Две ночи он замечательно спал, впервые за долгое время.

Третью ночь, с первого на второе марта, спать не пришлось. Подняли внезапно среди ночи, часов около двух, велели одеться и повезли к Цепному мосту, в Департамент полиции. Думал спокойно: «В «комиссию», что ли? Пытать?» Давно ходили слухи, что в «комиссии» бывшего Третьего отделения происходят истязания: будто бы проваливается кусок паркета и над человеком, провалившимся наполовину, совершается экзекуция. Говорили, будто Каракозова пытали. Делается втайне. А зачем же еще среди ночи?
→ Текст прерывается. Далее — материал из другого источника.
-- ==== Sys2Proof/Machine/Queues.lean ====
section
/-! DEFINITION. Queues: the checks of an access (R22), the packets a queue sends (R82, R89, R100), completion entries (R120 to
R122), fiddleheads (R137 to R141), the error log (R133), and the freeze, error and closing of a queue (R131, R142, R143). -/

namespace Sys2Proof.Machine

/-- A part of a read has reached the host's queue: packet types of braid mode (R82). -/
def Pkt.write : Nat := 1
def Pkt.readReq : Nat := 2
def Pkt.readResp : Nat := 3
def Pkt.capsule : Nat := 4
def Pkt.hostWrite : Nat := 5
def Pkt.sack : Nat := 6
def Pkt.echo : Nat := 7
def Pkt.rnr : Nat := 8
def Pkt.atomic : Nat := 9
def Pkt.done : Nat := 10

/-- What the device sends in compatible mode (R92): ACK, atomic ACK, NAK (0 sequence, 1 access, 2 invalid, 3 operational, 4
RNR), read response, RDMA WRITE, CNP. -/
def Roce.ack : Nat := 1
def Roce.atomicAck : Nat := 2
def Roce.nak : Nat := 3
def Roce.readResp : Nat := 4
def Roce.rdmaWrite : Nat := 5
def Roce.cnp : Nat := 6

/-- The queue states (R142). -/
def QS.free : Nat := 0
def QS.ready : Nat := 1
def QS.frozen : Nat := 2
def QS.error : Nat := 3
def QS.closing : Nat := 4

/-- The capsule opcodes (R116). -/
def Op.read : Nat := 0x01
def Op.write : Nat := 0x02
def Op.writeAtomic : Nat := 0x03
def Op.compareWrite : Nat := 0x04
def Op.fetchAdd : Nat := 0x05
def Op.invoke : Nat := 0x08
def Op.abort : Nat := 0x09
def Op.append : Nat := 0x0A
def Op.tileRead : Nat := 0x10
def Op.segmentRelease : Nat := 0x11
def Op.elogRead : Nat := 0x1E
def Op.queueRestart : Nat := 0x1F

/-- What an operation asks of a mapping and a class (R12, R22 checks 3 and 4). -/
inductive Need where
  | read | write | atomic | append | invoke | tile
  deriving DecidableEq, Repr

/-- Check 4 of R22: the class permits the operation (R12, R152, R288). -/
def classAllows (n : Need) (cls : Nat) : Bool := match n with
  | .read => true
  | .write => cls == Cls.durable || cls == Cls.volatile
  | .atomic => cls == Cls.durable || cls == Cls.volatile
  | .append => cls == Cls.log
  | .invoke => cls != Cls.stream
  | .tile => cls == Cls.stream

/-- An empty queue context. -/
def Queue.empty : Queue :=
  ⟨[], [], [], [], [], 0, [], 0, [], 0, 0, [], [], 0, 0, none, [], 0, [], [], 0, false, [], false, 0⟩

/-- The field of a capsule. -/
def Cmd.q (c : Cmd) (i : Nat) : Nat := (c.qw.getD i 0).toNat
def Cmd.op (c : Cmd) : Nat := bits (c.q 0) 7 0
def Cmd.fence (c : Cmd) : Bool := bit (c.q 0) 8
def Cmd.length (c : Cmd) : Nat := bits (c.q 0) 63 32
/-- The classes of commands that R123 orders. -/
def Cmd.writeClass (c : Cmd) : Bool :=
  [Op.write, Op.writeAtomic, Op.compareWrite, Op.fetchAdd, Op.append].contains c.op
def Cmd.readClass (c : Cmd) : Bool := c.op == Op.read || c.op == Op.tileRead

/-- A rate context serves a destination, its own or one that shares it (R100). -/
def RateCtx.serves (c : RateCtx) (d : Nat) : Bool := c.dest == d || c.shared.contains d

/-- The byte chunks that a message is cut into: offset and bytes. -/
def cut (size : Nat) : Nat → Nat → List Byte → List (Nat × List Byte)
  | 0, _, _ => []
  | fuel + 1, off, bs => if bs.isEmpty then [] else (off, bs.take size) :: cut size fuel (off + size) (bs.drop size)

namespace State

/-! Queue contexts. -/

def setQueue (s : State) (q : Nat) (x : Queue) : State := { s with queues := s.queues.put q x }
def onQueue (s : State) (q : Nat) (f : Queue → Queue) : State := { s with queues := s.queues.modify q f }
def qState (s : State) (q : Nat) : Nat := s.f F.Q_STATUS_STATE q
/-- The local queue of a device queue number homed here. -/
def homed (s : State) (dq : Nat) : Option Nat :=
  if dq / 2 ^ 19 = s.index ∧ dq % 2 ^ 19 < 270336 then some (dq % 2 ^ 19) else none
def isBraid (s : State) (q : Nat) : Bool := s.f F.Q_CTL_MODE q == 0
def qDomain (s : State) (q : Nat) : Nat := s.f F.Q_CTL_DOMAIN q
def qDepth (s : State) (q : Nat) : Nat := s.f F.Q_CTL_QDEPTH_M1 q + 1
/-- The host's address and the source queue a packet goes to. -/
def peerIp (s : State) (q : Nat) : Nat := s.f F.Q_PEER_HI_PEER_IP q * 2 ^ 64 + s.f F.Q_PEER_HI_PEER_IP q 1
def armed (s : State) (q : Nat) : Nat := (s.fiddles.filter fun e => e.2.q == q).length
/-- Tagged fiddleheads of a queue (actions 2 and 3). -/
def fiddleTag (f : Fiddle) : Nat := bits (f.desc.getD 0 0).toNat 31 16
def fiddleAction (f : Fiddle) : Nat := bits (f.desc.getD 0 0).toNat 15 8
def fiddleTagged (f : Fiddle) : Bool := fiddleAction f == 2 || fiddleAction f == 3
/-- Tags that programs started by fiddleheads of this queue still hold (R137). -/
def firedTags (s : State) (q : Nat) : List Nat :=
  (s.eng.threads.vals.filterMap fun h => match h.start with
    | .fiddle q' _ tag => if q' = q then some tag else none
    | _ => none) ++ ((s.eng.waiting ++ s.eng.ingress).filterMap fun i => match i.start with
    | .fiddle q' _ tag => if q' = q then some tag else none
    | _ => none)
/-- The tags in use on a queue (R114, R137). -/
def tagsInUse (s : State) (q : Nat) : List Nat :=
  (match s.queue? q with
    | some x => x.cmds.map (·.tag)
    | none => []) ++ ((s.fiddles.vals.filter fun f => f.q == q && fiddleTagged f).map fiddleTag) ++ s.firedTags q
/-- Bring the counts of Q_STATUS and Q_FH up to date. -/
def qCounts (s : State) (q : Nat) : State :=
  (s.setF F.Q_STATUS_IN_USE (s.tagsInUse q).length q).setF F.Q_FH_ARMED_FH (s.armed q) q

/-! Domains and mappings (R19 to R22). -/

def mapWord (dom m j : Nat) : Nat := wkey 5 dom (8 + 3 * m + j)
/-- The valid mapping of a domain that holds an address (R19): its number. One whose region has become invalid holds none (R47). -/
def findMap (s : State) (dom addr : Nat) : Option Nat :=
  (List.range 1024).find? fun m =>
    s.flag F.MAP_VA_MVALID dom (3 * m) && s.regionValid (s.f F.MAP_TGT_REGION dom (3 * m)) && decide (s.f F.MAP_VA_DBASE dom (3 * m) ≤ addr / granBytes ∧
      addr / granBytes < s.f F.MAP_VA_DBASE dom (3 * m) + s.f F.MAP_LEN_NGRAN dom (3 * m))
/-- Region, region byte and bytes to the mapping's end of an address in mapping `m` (R23). -/
def mapPlace (s : State) (dom m addr : Nat) : Nat × Nat × Nat :=
  let rel := addr - s.f F.MAP_VA_DBASE dom (3 * m) * granBytes
  (s.f F.MAP_TGT_REGION dom (3 * m), s.f F.MAP_TGT_RGRAN dom (3 * m) * granBytes + rel,
    s.f F.MAP_LEN_NGRAN dom (3 * m) * granBytes - rel)
/-- Check 3 of R22. -/
def mapRight (s : State) (dom m : Nat) (n : Need) : Bool := match n with
  | .read => s.flag F.MAP_VA_READ dom (3 * m)
  | .tile => s.flag F.MAP_VA_READ dom (3 * m)
  | .write => s.flag F.MAP_VA_WRITE dom (3 * m)
  | .append => s.flag F.MAP_VA_WRITE dom (3 * m)
  | .atomic => s.flag F.MAP_VA_ATOMIC dom (3 * m)
  | .invoke => s.flag F.MAP_VA_INVOKE dom (3 * m)

/-- Check 1 of R22: the key of the queue's domain in the form the queue uses (R20, R21). -/
def keyGood (s : State) (q : Nat) (key : Nat) : Bool :=
  let dom := s.qDomain q
  s.flag F.DOM_CTL_VALID dom &&
    if s.isBraid q then decide (key = (s.word (F.DOM_KEY64_DOMAIN.key dom 0)).toNat)
    else s.flag F.DOM_CTL_COMPAT_EN dom && decide (key = (s.word (F.DOM_KEY32_DOMAIN.key dom 0)).toNat % 2 ^ 32)

/-- Checks 1 to 4 of R22 for `len` bytes at a domain address, then the port's DURABLE_EN bit (`durable`): the code, and where
the bytes lie (`Tgt`). Counters and per-reach events follow. -/
def checkAccess (s : State) (q key addr len : Nat) (n : Need) (durable : Bool) : State × Nat × Option Tgt :=
  let dom := s.qDomain q
  if !s.keyGood q key then
    ((s.bump F.DOM_STATS_KEY_FAILS dom).reachEvent 0x0205 dom [dom, s.dqn q], Code.access, none)
  else match s.findMap dom addr with
    | none => (s.bump F.DOM_STATS_BOUNDS_FAILS dom, Code.bounds, none)
    | some m =>
      let (r, off, left) := s.mapPlace dom m addr
      if left < len then (s.bump F.DOM_STATS_BOUNDS_FAILS dom, Code.bounds, none)
      else if !s.mapRight dom m n then (s, Code.access, none)
      else if !classAllows n (s.regionClass r) then (s, Code.access, none)
      else if s.isDurable r && !durable then (s, Code.unavailable, some ⟨r, off, left, m⟩)
      else (s, 0, some ⟨r, off, left, m⟩)
/-- Check 1 alone (R117). -/
def checkKey (s : State) (q key : Nat) : State × Nat × Option Tgt :=
  if s.keyGood q key then (s, 0, none)
  else ((s.bump F.DOM_STATS_KEY_FAILS (s.qDomain q)).reachEvent 0x0205 (s.qDomain q) [s.qDomain q, s.dqn q], Code.access, none)

/-! Host ports (R78, R109). -/

/-- Bit `i` of a per-port field of an octet; a port is 8n + i. -/
def portBit (s : State) (x : Fld) (port : Nat) : Bool := bit (s.f x (port / 8)) (port % 8)
def setPortBit (s : State) (x : Fld) (port : Nat) (v : Bool) : State :=
  let w := s.f x (port / 8)
  s.setF x (setBits w (port % 8) (port % 8) (b2n v)) (port / 8)
/-- The ports of an octet's mode (R78). -/
def portCount (s : State) (octet : Nat) : Nat := 2 ^ s.f F.LNK_CTL_PORT_MODE octet
/-- A host port: its octet is HOST, it is enabled and its number is one of the mode's. -/
def portOn (s : State) (port : Nat) : Bool :=
  decide (port < 96) && s.f F.LNK_CTL_ROLE (port / 8) == 1 && decide (port % 8 < s.portCount (port / 8)) &&
    s.portBit F.LNK_CTL_PORT_EN port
С мыслями о возможных пытках Андрей свыкся давно. Споров об этом было много, большинство считало, что пыток все же нет, времена изменились, некоторая законность существует, но Андрей задавал себе вопрос: а что им делать, если попадется в руки такой господин, как я? Ведь ни словечка не скажу. Правда, и под пыткой не скажу. Но они-то, дураки, не знают.

Вот о чем он думал, качаясь в могильно-темной карете и с трудом отделываясь от сна. В комнате, куда ввели, сидел за столом старый генерал, смотревший, не мигая и очень пристально, весь сморщившись от пристальности, на входящего в дверь Андрея. Был генерал похож сморщенной мордочкой на комнатную собачку, из таких маленьких, противных. В комнате находились еще два чина, один жандарм, другой из судейских, а четвертый был знакомый, но уже безо всякой радости на лице, а наоборот, с окаменелой физиономией — Добржинский.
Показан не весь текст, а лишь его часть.